First let us see the scenario of neighboring cells with PCIs from a set that has the
same PCFICH positions are very same. Figure 3 shows one such case where three
10MHz neighbor cells with PCIs 0, 25 and 50 (from the same set) deployed. PCI
planning with synchronization and reference signals point of view looks perfect.
i.e., PCIs 0, 25 and 50 have Primary Synchronization signals 0, 1 and 2
respectively. Also the DL cell specific reference signal positions do not overlap,
minimizing the interference. Hence we see that interference is better managed.
But there's an element of surprise when you analyze interference due to
PCFICH.

With 100 REGs in a 10MHz deployment, only 25 (=100/4) unique PCFICH locations
(with four equidistant REGs) are possible. Here we see cells with PCIs separated
by a distance of 25 has the same PCFICH positions (REGs 0, 25, 50 and 75). This
will drastically reduce the cell edge throughputs.
Figure 3: Scenario showing neighbor cells have same PCFICH location.

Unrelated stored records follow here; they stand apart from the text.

-- ==== Sys2Proof/Safety.lean ====
section
/-! DEFINITION. What claims are stated in: a running machine, the invariant of the machine (spec R31, R52 and what they
rest on), the frame of a display request (R96 to R101), the end of a run (R158), and the views used to compare states. -/

namespace Sys2Proof.Machine

/-- No fault is recorded and nothing was refused: the premise of every claim (R31, R121, R122). -/
def State.Running (s : State) : Prop := s.fault = none ∧ s.refused = false

/-- Every `BUF` byte of `[lo, hi)` has been written since reset (R24). -/
def bufFilled (s : State) (lo hi : Nat) : Prop :=
  ∀ j, lo ≤ j → j < hi → (Memory.get s.buf j).isSome = true

/-- Where `DISPLAY` is between D1 and D5 (R87): what the prefill has done so far. -/
def displayProgress (s : State) : DisplayStep → Prop
  | .d2 => True
  | .d3 => s.cursor = 0
  | .d4 => s.cursor = s.params.b ∧ bufFilled s 0 s.params.half
  | .d5 => s.cursor = 2 * s.params.b ∧ bufFilled s 0 s.params.buflen

/-- The invariant of the machine. Clauses (a) to (f) of R31 are named; the others say what they and R24, R52, R110 rest
on. -/
structure State.Inv (s : State) : Prop where
  params_ok : s.params.Ok
  pix_wf : Memory.wf s.pix
  buf_wf : Memory.wf s.buf
  /-- PIX has `3 * N` bytes (R35). -/
  pix_bound : ∀ c ∈ s.pix, c.1 < 3 * s.params.n
  /-- BUF has `48 * B` bytes (R37). -/
  buf_bound : ∀ c ∈ s.buf, c.1 < s.params.buflen
  /-- `rd` is in `[0, BUFLEN)` (R17). -/
  rd_range : s.rd < s.params.buflen
  /-- R31 (a) -/
  enabled_iff_streaming : s.xferEn = true ↔ s.st = .streaming
  /-- R31 (b) -/
  quiet_when_disabled : s.xferEn = false → s.pendHalf = false ∧ s.pendFull = false
  /-- R31 (c), R103 -/
  cursor_bound : s.st = .streaming ∨ s.st = .done →
    s.params.b ∣ s.cursor ∧ 2 * s.params.b ≤ s.cursor ∧ s.cursor ≤ (s.params.signals + 1) * s.params.b
  /-- R31 (d) -/
  done_cursor : s.st = .done → s.params.threshold ≤ s.cursor
  /-- R31 (e) -/
  not_ready_idle : s.initState ≠ .ready → s.st = .idle ∧ s.xferEn = false
  /-- R31 (f) -/
  buf_symbols : ∀ c ∈ s.buf, c.2 = s.params.highBit ∨ c.2 = s.params.lowBit
  /-- `ARMED` is left only by D5 (R86). -/
  armed_iff_display : s.st = .armed ↔ ∃ d, s.work = .display d
  display_progress : ∀ d, s.work = .display d → displayProgress s d
  /-- Every byte write still to be done names a pixel of the strip (R45). -/
  writes_in_range : ∀ ws, s.work = .writes ws → ws ≠ [] ∧ ∀ w ∈ ws, w.index < s.params.n
  /-- No byte of `buf` is read before it is written (R24). -/
  filled : s.st = .streaming ∨ s.st = .done → bufFilled s 0 s.params.buflen
  /-- Both flags set is an overrun (R110). -/
  both_pending : s.pendHalf = true → s.pendFull = true → s.overrun = true
  /-- With no overrun, the half a flag announces as free is not the one being read (R52, R110). -/
  half_flag_place : s.overrun = false → s.pendHalf = true → s.params.half ≤ s.rd
  full_flag_place : s.overrun = false → s.pendFull = true → s.rd < s.params.half
  mark_in_out : s.outMark ≤ s.out.length

/-! ### The frame of a display request (R96 to R101) -/

/-- The HOST issues nothing more and has nothing in progress. -/
def State.HostSilent (s : State) : Prop := s.cmds = [] ∧ s.work = .idle

/-- `slot(0) ++ … ++ slot(m-1)` of the Pixel Store as it stands: the first `m` slots of the frame `F` (R99). -/
def frameSlots (s : State) (m : Nat) : List Byte := (List.range m).flatMap (slotSymbols s)

/-- How many symbols of the current display request have been delivered (R29b). -/
def delivered (s : State) : Nat := s.out.length - s.outMark

/-- How many refills the current display request has had: `cursor = (j + 2) * B` after the `j`-th (R96). -/
def refills (s : State) : Nat := s.cursor / s.params.b - 2

/-- A display request under way or ended, the HOST silent since its D5, no deadline missed: what has been delivered is a
prefix of the frame; the buffer holds the last two halves encoded; a flag is pending exactly when one more half has been
left than refilled, and it is the one of that half (R96, R99, R101); at the end `K` halves and fewer than `HALF` more
symbols have been delivered and the counts are those of R98. -/
structure FrameInv (s : State) : Prop where
  inv : s.Inv
  silent : s.HostSilent
  on_time : s.overrun = false
  live : s.st = .streaming ∨ s.st = .done
  content : s.out.drop s.outMark = (frameSlots s s.cursor).take (delivered s)
  enc_calls : s.encCalls = s.cursor / s.params.b
  place : s.st = .streaming → s.rd = delivered s % s.params.buflen
  no_disable : s.st = .streaming → s.disableCnt = 0
  resident : s.st = .streaming → ∀ i, i < s.cursor → s.cursor ≤ i + 2 * s.params.b → ∀ q, q < 24 →
    some (bufRead s (24 * (i % (2 * s.params.b)) + q)) = (slotSymbols s i)[q]?
  pace : s.st = .streaming →
    refills s ≤ delivered s / s.params.half ∧ delivered s / s.params.half ≤ refills s + 1
  half_flag : s.st = .streaming →
    (s.pendHalf = true ↔ delivered s / s.params.half = refills s + 1 ∧ refills s % 2 = 0)
  full_flag : s.st = .streaming →
    (s.pendFull = true ↔ delivered s / s.params.half = refills s + 1 ∧ refills s % 2 = 1)
  ended : s.st = .done →
    s.disableCnt = 1 ∧ s.cursor = (s.params.signals + 1) * s.params.b ∧
      delivered s / s.params.half = s.params.signals

/-- The schedule in which every IRQ step is prompt, from the `k`-th signal on for `m` signals: `HALF` STREAM steps, then the
IRQ step of that signal, `IRQ_HT` for odd `k` (R97, R99 with `j = 0`). -/
def promptSchedule (p : Params) (k : Nat) : Nat → List Choice
  | 0 => []
  | m + 1 =>
    List.replicate p.half ⟨.stream, 0⟩ ++ ⟨if k % 2 = 1 then .irqHt else .irqTc, 0⟩ :: promptSchedule p (k + 1) m

/-! ### Executions and fairness (R128, R131) -/

/-- An execution: at every instant one step that answers a next state. The schedule is an input (R33), so before each step it
may be given anew; every sequence of enabled steps is an execution (R128). -/
def Execution (σ : Nat → State) : Prop :=
  ∀ i, ∃ t sched, step (σ i) = .next t ∧ σ (i + 1) = { t with sched := sched }

/-- Weak fairness for one turn: if from some instant on its step stays enabled, it is taken from that instant on (R131). -/
def WeaklyFair (tn : Turn) (σ : Nat → State) : Prop :=
  ∀ i, (∀ j, i ≤ j → turnEnabled (σ j) tn = true) → ∃ j, i ≤ j ∧ nextTurn (σ j) = some tn

/-- The two assumptions that stand in for time (R131): weak fairness for the IRQ steps, and for `STREAM`. They bound no number
of `STREAM` steps before an IRQ step. -/
structure Fair (σ : Nat → State) : Prop where
  irq_ht : WeaklyFair .irqHt σ
  irq_tc : WeaklyFair .irqTc σ
  stream : WeaklyFair .stream σ

/-- The display request under way at instant `i` is not re-armed (R95, R131): no later `DISPLAY` reaches its D1. -/
def NotRearmed (σ : Nat → State) (i : Nat) : Prop := ∀ j, i ≤ j → (σ j).st ≠ .armed

/-- The end of a run (R158). -/
def State.RunEnded (s : State) : Prop :=
  s.HostSilent ∧ (s.st = .idle ∨ s.st = .done) ∧ s.xferEn = false ∧ s.pendHalf = false ∧ s.pendFull = false ∧
    s.fault = none ∧ s.refused = false

/-- Half `h` of `t`'s buffer holds the `B` slots that `ENCODE_HALF h` writes when it starts from `s`, and every `BUF` byte
outside that half reads in `t` as it does in `s` (R82, R84). -/
def HalfEncoded (h : Half) (s t : State) : Prop :=
  (∀ k, k < s.params.b → ∀ q, q < 24 →
    some (bufRead t (slotAddr s.params h k + q)) = (slotSymbols s (s.cursor + k))[q]?) ∧
  ∀ j, j < halfBase s.params h ∨ halfBase s.params h + s.params.half ≤ j → bufRead t j = bufRead s j

/-! ### Views that compare states -/

/-- The state without the ghost state of R29. -/
def eraseGhost (s : State) : State :=
  { s with out := [], outMark := 0, encCalls := 0, disableCnt := 0, overrun := false }

/-- The state without the schedule and the count of free values taken: what is left is the block and the HOST's program. -/
def forgetChoices (s : State) : State := { s with sched := [], fresh := 0 }

/-- `DISPLAY` as the one atomic step R88 says it is equivalent to. -/
def displayAtomic (s : State) : State :=
  displayD5 (encodeHalf .h1 (encodeHalf .h0
    { s with xferEn := false, cursor := 0, encCalls := 0, disableCnt := 0 }))

/-- From `s` to `t` one byte write has been done, `w` of `ws`, the others being left to do, and nothing else has changed
(R69). -/
def WroteOne (ws : List PixWrite) (w : PixWrite) (s t : State) : Prop :=
  ∃ rest, (w :: rest).Perm ws ∧
    t = { s with pix := Memory.put s.pix (pixAddr w.index w.chan) w.value, work := workOf rest }

/-- The first micro-step of the Pixel Store command `i` does one of the writes `ws`, and, by the schedule's pick, any of them
(R69). -/
def StartsWithAnyWrite (i : Instr) (ws : List PixWrite) (s : State) : Prop :=
  (∃ w t, exec i s = .next t ∧ WroteOne ws w s t) ∧
  ∀ w ∈ ws, ∃ k, ∀ tn rest, ∃ t, exec i { s with sched := ⟨tn, k⟩ :: rest } = .next t ∧
    WroteOne ws w { s with sched := ⟨tn, k⟩ :: rest } t

/-- At most `k` further byte-write micro-steps of the HOST's Pixel Store command, nothing falling between them (R69). -/
def uninterrupted : Nat → State → State
  | 0, s => s
  | k + 1, s =>
    match s.work with
    | .idle => s
    | .display _ => s
    | .writes ws => uninterrupted k (dropChoice (writeStep (nextChoice s).pick ws s))

/-! ### Symbols back to bytes (R66) -/

/-- `bit(HIGH_BIT) = 1` and `bit(LOW_BIT) = 0` (R66) -/
def symBit (p : Params) (y : Byte) : Nat := if y = p.highBit then 1 else 0

/-- `sum over q in 0..7 of bit(y[q]) * 2^(7-q)` (R66), most significant symbol first -/
def symsValue (p : Params) (ys : List Byte) : Nat := ys.foldl (fun v y => 2 * v + symBit p y) 0

/-- The bytes (r, g, b) of a slot's 24 symbols (R66). -/
def decodeSlot (p : Params) (ys : List Byte) : Byte × Byte × Byte :=
  (BitVec.ofNat 8 (symsValue p ((ys.drop 8).take 8)),
   BitVec.ofNat 8 (symsValue p (ys.take 8)),
   BitVec.ofNat 8 (symsValue p ((ys.drop 16).take 8)))

end Sys2Proof.Machine
end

Now let us look the other scenario where neighbor cell have one or more PCFICH
location in common as seen in figure 4. Here we consider three 5MHz cells having
few PCFICH positions overlapping being deployed. Like in the previous case with
5MHz deployed, a total of 25 * 2 = 50 REG location are possible within the
bandwidth. With 4 equidistant locations we can have only 12 unique PCFICH
positions. Figure 4 shows three neighbor cells having PCIs 0, 12 and 25. When we
consider the cell with PCI 0 and 12 or 12 and 25, we see that two REG positions 72
and 222 are overlapping that decreases the probability of decoding PCFICH, while
PCIs 0 and 25 have all the four positions in common making it even worse to
decode PCFICH. When the PCIs have a difference of 13, we see other two REG
positions 0 and 150 overlapping. Hence it is not advisable to have PCIs with
multiples of 12/13 or 25 in neighborhood.

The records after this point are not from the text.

-- ==== Sys2Proof/Laws/Ops.lean ====
section
/-! SUPPORT. What each shared operation can do, said once: the encodings' lengths, ENCODE_HALF, the handler, a byte-write
micro-step, and the outcomes of the meanings. -/

namespace Sys2Proof.Machine

/-! ### Sizes -/

theorem buflen_eq (p : Params) : p.buflen = 2 * p.half := by simp only [Params.buflen, Params.half]; omega

@[simp] theorem encByte_length (p : Params) (v : Byte) : (encByte p v).length = 8 := rfl

@[simp] theorem encPixel_length (p : Params) (r g b : Byte) : (encPixel p r g b).length = 24 := rfl

@[simp] theorem trailingSlot_length (p : Params) : (trailingSlot p).length = 24 := List.length_replicate

/-- A slot is 24 symbols (R54, R55). -/
@[simp] theorem slotSymbols_length (s : State) (idx : Nat) : (slotSymbols s idx).length = 24 := by
  unfold slotSymbols; split <;> simp

/-- The symbols of a slot depend on the parameters and the Pixel Store alone. -/
theorem slotSymbols_congr {s t : State} (hp : t.params = s.params) (hx : t.pix = s.pix) (idx : Nat) :
    slotSymbols t idx = slotSymbols s idx := by
  simp only [slotSymbols, pixRead, pixReadAt, hp, hx]

theorem sym_cases (p : Params) (x : Bool) : sym p x = p.highBit ∨ sym p x = p.lowBit := by
  cases x
  · exact .inr rfl
  · exact .inl rfl

theorem mem_encByte {p : Params} {v y : Byte} (h : y ∈ encByte p v) : y = p.highBit ∨ y = p.lowBit := by
  obtain ⟨k, -, rfl⟩ := List.mem_map.1 h
  exact sym_cases p _

/-- Every symbol of a slot is `HIGH_BIT` or `LOW_BIT` (R84). -/
theorem mem_slotSymbols {s : State} {idx : Nat} {y : Byte} (h : y ∈ slotSymbols s idx) :
    y = s.params.highBit ∨ y = s.params.lowBit := by
  unfold slotSymbols at h
  split at h
  · simp only [encPixel, List.mem_append] at h
    rcases h with (h | h) | h <;> exact mem_encByte h
  · exact .inr (List.eq_of_mem_replicate h)

/-! ### ENCODE_HALF -/

/-- What the first `k` iterations leave alone, and the cursor they leave. -/
theorem encIterations_frame (h : Half) (k : Nat) (s : State) :
    encIterations h k s = { s with buf := (encIterations h k s).buf, cursor := s.cursor + k } := by
  induction k with
  | zero => rfl
  | succ k ih =>
    rw [encIterations, ih]
    rfl

/-- `ENCODE_HALF` changes the buffer, the cursor and the ghost count, nothing else (R82). -/
theorem encodeHalf_frame (h : Half) (s : State) :
    encodeHalf h s =
      { s with buf := (encodeHalf h s).buf, cursor := s.cursor + s.params.b, encCalls := s.encCalls + 1 } := by
  simp only [encodeHalf]
  rw [encIterations_frame]

theorem encIterations_succ_buf (h : Half) (k : Nat) (s : State) :
    (encIterations h (k + 1) s).buf =
      Memory.putAll (encIterations h k s).buf (slotAddr s.params h k) (slotSymbols s (s.cursor + k)) := by
  have e := encIterations_frame h k s
  simp only [encIterations, encIteration, encSlot_buf]
  rw [e]
  rfl

/-- The buffer after `k` iterations, byte by byte: the new slots below `k`, the old buffer elsewhere. -/
theorem get_encIterations (h : Half) (k : Nat) (s : State) (j : Nat) :
    Memory.get (encIterations h k s).buf j =
      if halfBase s.params h ≤ j ∧ j < halfBase s.params h + 24 * k then
        (slotSymbols s (s.cursor + (j - halfBase s.params h) / 24))[(j - halfBase s.params h) % 24]?
      else Memory.get s.buf j := by
  induction k with
  | zero =>
    rw [if_neg (by omega)]
    rfl
  | succ k ih =>
    rw [encIterations_succ_buf, Memory.get_putAll, ih, slotSymbols_length, slotAddr]
    by_cases h1 : halfBase s.params h + 24 * k ≤ j ∧ j < halfBase s.params h + 24 * k + 24
    · have h2 : (j - halfBase s.params h) / 24 = k := by omega
      have h3 : (j - halfBase s.params h) % 24 = j - (halfBase s.params h + 24 * k) := by omega
      have h4 : halfBase s.params h ≤ j ∧ j < halfBase s.params h + 24 * (k + 1) := by omega
      rw [if_pos h1, if_pos h4, h2, h3]
    · rw [if_neg h1]
      by_cases h5 : halfBase s.params h ≤ j ∧ j < halfBase s.params h + 24 * k
      · rw [if_pos h5, if_pos ⟨h5.1, by omega⟩]
      · rw [if_neg h5, if_neg (by omega)]

/-- `ENCODE_HALF h`, byte by byte (R82, R84): slot `cursor + i` at slot `i` of half `h`, the old buffer elsewhere. -/
theorem get_encodeHalf (h : Half) (s : State) (j : Nat) :
    Memory.get (encodeHalf h s).buf j =
      if halfBase s.params h ≤ j ∧ j < halfBase s.params h + s.params.half then
        (slotSymbols s (s.cursor + (j - halfBase s.params h) / 24))[(j - halfBase s.params h) % 24]?
      else Memory.get s.buf j :=
  get_encIterations h s.params.b s j

/-- Every cell after some iterations is a symbol of the half, or an old cell. -/
theorem mem_encIterations {h : Half} {k : Nat} {s : State} {c : Host.Cell} (hc : c ∈ (encIterations h k s).buf) :
    (halfBase s.params h ≤ c.1 ∧ c.1 < halfBase s.params h + 24 * k ∧ (c.2 = s.params.highBit ∨ c.2 = s.params.lowBit)) ∨
      c ∈ s.buf := by
  induction k with
  | zero => exact .inr hc
  | succ k ih =>
    rw [encIterations_succ_buf] at hc
    rcases Memory.mem_putAll hc with ⟨h1, h2, h3⟩ | hc
    · rw [slotSymbols_length, slotAddr] at h2
      rw [slotAddr] at h1
      exact .inl ⟨by omega, by omega, mem_slotSymbols h3⟩
    · exact (ih hc).imp_left fun ⟨h1, h2, h3⟩ => ⟨h1, by omega, h3⟩

theorem mem_encodeHalf {h : Half} {s : State} {c : Host.Cell} (hc : c ∈ (encodeHalf h s).buf) :
    (halfBase s.params h ≤ c.1 ∧ c.1 < halfBase s.params h + s.params.half ∧
      (c.2 = s.params.highBit ∨ c.2 = s.params.lowBit)) ∨ c ∈ s.buf :=
  mem_encIterations hc

/-- `ENCODE_HALF` keeps the canonical form of the buffer. -/
theorem wf_encodeHalf (h : Half) {s : State} (hs : Memory.wf s.buf) : Memory.wf (encodeHalf h s).buf := by
  have key : ∀ k, Memory.wf (encIterations h k s).buf := by
    intro k
    induction k with
    | zero => exact hs
    | succ k ih => rw [encIterations_succ_buf]; exact Memory.wf_putAll _ _ ih
  exact key s.params.b

/-- Every byte of the half that `ENCODE_HALF` fills has been written, and no written byte is lost. -/
theorem isSome_get_encodeHalf {s : State} (h : Half) {j : Nat}
    (hj : (halfBase s.params h ≤ j ∧ j < halfBase s.params h + s.params.half) ∨ (Memory.get s.buf j).isSome = true) :
    (Memory.get (encodeHalf h s).buf j).isSome = true := by
  rw [get_encodeHalf]
  split
  · simp [Nat.mod_lt]
  · rcases hj with hj | hj
    · exact absurd hj ‹_›
    · exact hj

/-! ### The frame of a display request -/

theorem frameSlots_succ (s : State) (m : Nat) : frameSlots s (m + 1) = frameSlots s m ++ slotSymbols s m := by
  simp [frameSlots, List.range_succ]

@[simp] theorem frameSlots_length (s : State) (m : Nat) : (frameSlots s m).length = 24 * m := by
  induction m with
  | zero => rfl
  | succ m ih => rw [frameSlots_succ, List.length_append, ih, slotSymbols_length]; omega

/-- Symbol `j` of the frame is symbol `j mod 24` of slot `j div 24` (R99). -/
theorem getElem?_frameSlots (s : State) {m j : Nat} (h : j < 24 * m) :
    (frameSlots s m)[j]? = (slotSymbols s (j / 24))[j % 24]? := by
  induction m with
  | zero => omega
  | succ m ih =>
    rw [frameSlots_succ]
    by_cases x : j < 24 * m
    · rw [List.getElem?_append_left (by rw [frameSlots_length]; exact x), ih x]
    · have e1 : j / 24 = m := by omega
      have e2 : j % 24 = j - 24 * m := by omega
      rw [List.getElem?_append_right (by rw [frameSlots_length]; omega), frameSlots_length, e1, e2]

/-- `K = ceil(N/B)`: `K * B` is the least multiple of `B` that is at least `N`, and `K >= 1` (R97). -/
theorem signals_spec {p : Params} (h : p.Ok) :
    p.n ≤ p.signals * p.b ∧ p.signals * p.b < p.n + p.b ∧ 1 ≤ p.signals := by
  have hb := h.b_pos
  have hn := h.n_pos
  have h1 := Nat.div_add_mod (p.n + p.b - 1) p.b
  have h2 := Nat.mod_lt (p.n + p.b - 1) hb
  have e : p.signals * p.b = p.b * ((p.n + p.b - 1) / p.b) := by rw [Params.signals, Nat.mul_comm]
  refine ⟨by omega, by omega, ?_⟩
  rw [Params.signals, Nat.le_div_iff_mul_le hb]
  omega

/-! ### The handler -/

/-- What the handler can do (R89, R93): terminate at or past the threshold, refill below it. -/
theorem handler_cases (sig : Sig) (s : State) :
    (s.params.threshold ≤ s.cursor ∧ handler sig s = terminate s) ∨
      (s.cursor < s.params.threshold ∧ handler sig s = acknowledge sig (encodeHalf (sigHalf sig) s)) := by
  unfold handler refill
  split
  · exact .inl ⟨‹_›, rfl⟩
  · exact .inr ⟨Nat.lt_of_not_le ‹_›, rfl⟩

theorem irqStep_cases {sig : Sig} {s t : State} (h : irqStep sig s = .next t) : pending sig s = true ∧ t = handler sig s := by
  unfold irqStep at h
  split at h
  · exact ⟨‹_›, by simpa using h.symm⟩
  · cases h

/-- Using up a choice changes the schedule and the count of free values alone. -/
theorem dropChoice_eq (s : State) : ∃ sched fresh, dropChoice s = { s with sched := sched, fresh := fresh } := by
  unfold dropChoice
  split
  · exact ⟨_, _, rfl⟩
  · exact ⟨_, _, rfl⟩

/-! ### The HOST's micro-steps -/

/-- The write that a pick names is the one done (R69). -/
theorem writeStep_pick {pick : Nat} {ws : List PixWrite} {w : PixWrite} (s : State)
    (h : ws[pick % ws.length]? = some w) : WroteOne ws w s (writeStep pick ws s) := by
  obtain ⟨hk, rfl⟩ := List.getElem?_eq_some_iff.1 h
  refine ⟨ws.eraseIdx (pick % ws.length), List.getElem_cons_eraseIdx_perm hk, ?_⟩
  unfold writeStep
  rw [h]
  rfl

/-- One byte-write micro-step (R69): one of the remaining writes is done, the others remain. -/
theorem writeStep_cases (pick : Nat) {ws : List PixWrite} (s : State) (hws : ws ≠ []) :
    ∃ w, WroteOne ws w s (writeStep pick ws s) :=
  ⟨_, writeStep_pick s (List.getElem?_eq_getElem (Nat.mod_lt _ (List.length_pos_iff.2 hws)))⟩

/-- Any of the remaining writes is the one that some pick names (R69). -/
theorem writeStep_any {ws : List PixWrite} {w : PixWrite} (h : w ∈ ws) :
    ∃ pick, ∀ s : State, WroteOne ws w s (writeStep pick ws s) := by
  obtain ⟨k, hk, rfl⟩ := List.getElem_of_mem h
  refine ⟨k, fun s => writeStep_pick s ?_⟩
  rw [Nat.mod_eq_of_lt hk, List.getElem?_eq_getElem hk]

@[simp] theorem onNext_next (f : State → State) (t : State) : onNext f (.next t) = .next (f t) := rfl
@[simp] theorem onNext_fault (f : State → State) (r : Fault) : onNext f (.fault r) = .fault r := rfl
@[simp] theorem onNext_refused (f : State → State) (r : Refusal) : onNext f (.refused r) = .refused r := rfl

theorem onNext_eq_next {f : State → State} {o : Host.Outcome State Fault Refusal} {t : State}
    (h : onNext f o = .next t) : ∃ u, o = .next u ∧ t = f u := by
  cases o with
  | next u => exact ⟨u, rfl, by simpa using h.symm⟩
  | fault r => cases h
  | refused r => cases h

theorem whenHostFree_eq_next {s t : State} {o : Host.Outcome State Fault Refusal} (h : whenHostFree s o = .next t) :
    s.work = .idle ∧ o = .next t := by
  unfold whenHostFree at h
  split at h
  · exact ⟨‹_›, h⟩
  · cases h
  · cases h

@[simp] theorem whenHostFree_idle {s : State} (o : Host.Outcome State Fault Refusal) (h : s.work = .idle) :
    whenHostFree s o = o := by
  simp only [whenHostFree, h]

/-! ### The outcomes of the meanings -/

/-- What an `INIT` that completes does (R115). -/
theorem execInit_next {dmaCh timer outCh : BitVec 8} {clk : BitVec 32} {s t : State}
    (h : execInit dmaCh timer outCh clk s = .next t) :
    s.work = .idle ∧ s.initState = .uninit ∧ (t = initReady ⟨dmaCh, timer, outCh, clk⟩ s ∨ t = initFailed s) := by
  obtain ⟨hw, h⟩ := whenHostFree_eq_next h
  split at h
  · refine ⟨hw, ‹_›, ?_⟩
    cases h
    unfold initLoad
    split
    · split
      · exact .inl rfl
      · exact .inr rfl
    · exact .inr rfl
  · cases h
  · cases h

/-- What a `SET` that completes does first (R71). -/
theorem execSet_next {index : Nat} {r g b : Byte} {s t : State} (h : execSet index r g b s = .next t) :
    s.work = .idle ∧ index < s.params.n ∧ t = startWrites (setWrites s.params index r g b) s := by
  obtain ⟨hw, h⟩ := whenHostFree_eq_next h
  split at h
  · cases h
  · exact ⟨hw, Nat.lt_of_not_le ‹_›, by simpa using h.symm⟩

/-- What a `CLEAR` that completes does first (R72). -/
theorem execClear_next {index : Nat} {s t : State} (h : execClear index s = .next t) :
    s.work = .idle ∧ index < s.params.n ∧ t = startWrites (clearWrites index) s := by
  obtain ⟨hw, h⟩ := whenHostFree_eq_next h
  split at h
  · cases h
  · exact ⟨hw, Nat.lt_of_not_le ‹_›, by simpa using h.symm⟩

/-- What a `CLEAR_ALL` does first (R73). -/
theorem execClearAll_next {s t : State} (h : execClearAll s = .next t) :
    s.work = .idle ∧ t = startWrites (clearAllWrites s.params) s := by
  obtain ⟨hw, h⟩ := whenHostFree_eq_next h
  exact ⟨hw, by simpa using h.symm⟩

/-- What a `DISPLAY` that completes does first (R87 D1). -/
theorem execDisplay_next {s t : State} (h : execDisplay s = .next t) :
    s.work = .idle ∧ s.initState = .ready ∧ t = { s with xferEn := false, st := .armed, work := .display .d2 } := by
  obtain ⟨hw, h⟩ := whenHostFree_eq_next h
  split at h
  · exact ⟨hw, ‹_›, by simpa using h.symm⟩
  · cases h
  · cases h

/-- What a `STREAM` that completes does (R106). -/
theorem execStream_next {s t : State} (h : execStream s = .next t) :
    s.xferEn = true ∧ s.rd < s.params.buflen ∧ t = deliver s := by
  unfold execStream at h
  split at h
  · split at h
    · exact ⟨‹_›, ‹_›, by simpa using h.symm⟩
    · cases h
  · cases h

end Sys2Proof.Machine
end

A summary of above discussion can be seen in Table 1 below. Extra care must be
taken while deploying neighbor cells with PCI distances such that those
mentioned in the table are not used leading to better cell edge throughputs.
Figure 5 below shows an example scenario that abides by PCFICH plan to ensure a
better cell throughput.

Figure 4: Scenario showing neighbor cells with few (1 or more) overlapping PCFICH
locations

Table 1: PCFICH Separation distance for various LTE deployments


Figure 5: Scenario of PCI plan with PCFICH check

Conclusion

Maximum throughputs can be achieved by careful cell planning considering the


PCFICH locations additionally. The cell planning should see that neighboring cells
in the cluster or across clusters do not have a distances mentioned in Table 1.
PCFICH positions have a randomized interference due to individual REGs of cells
overlapping with other cell individual REGs.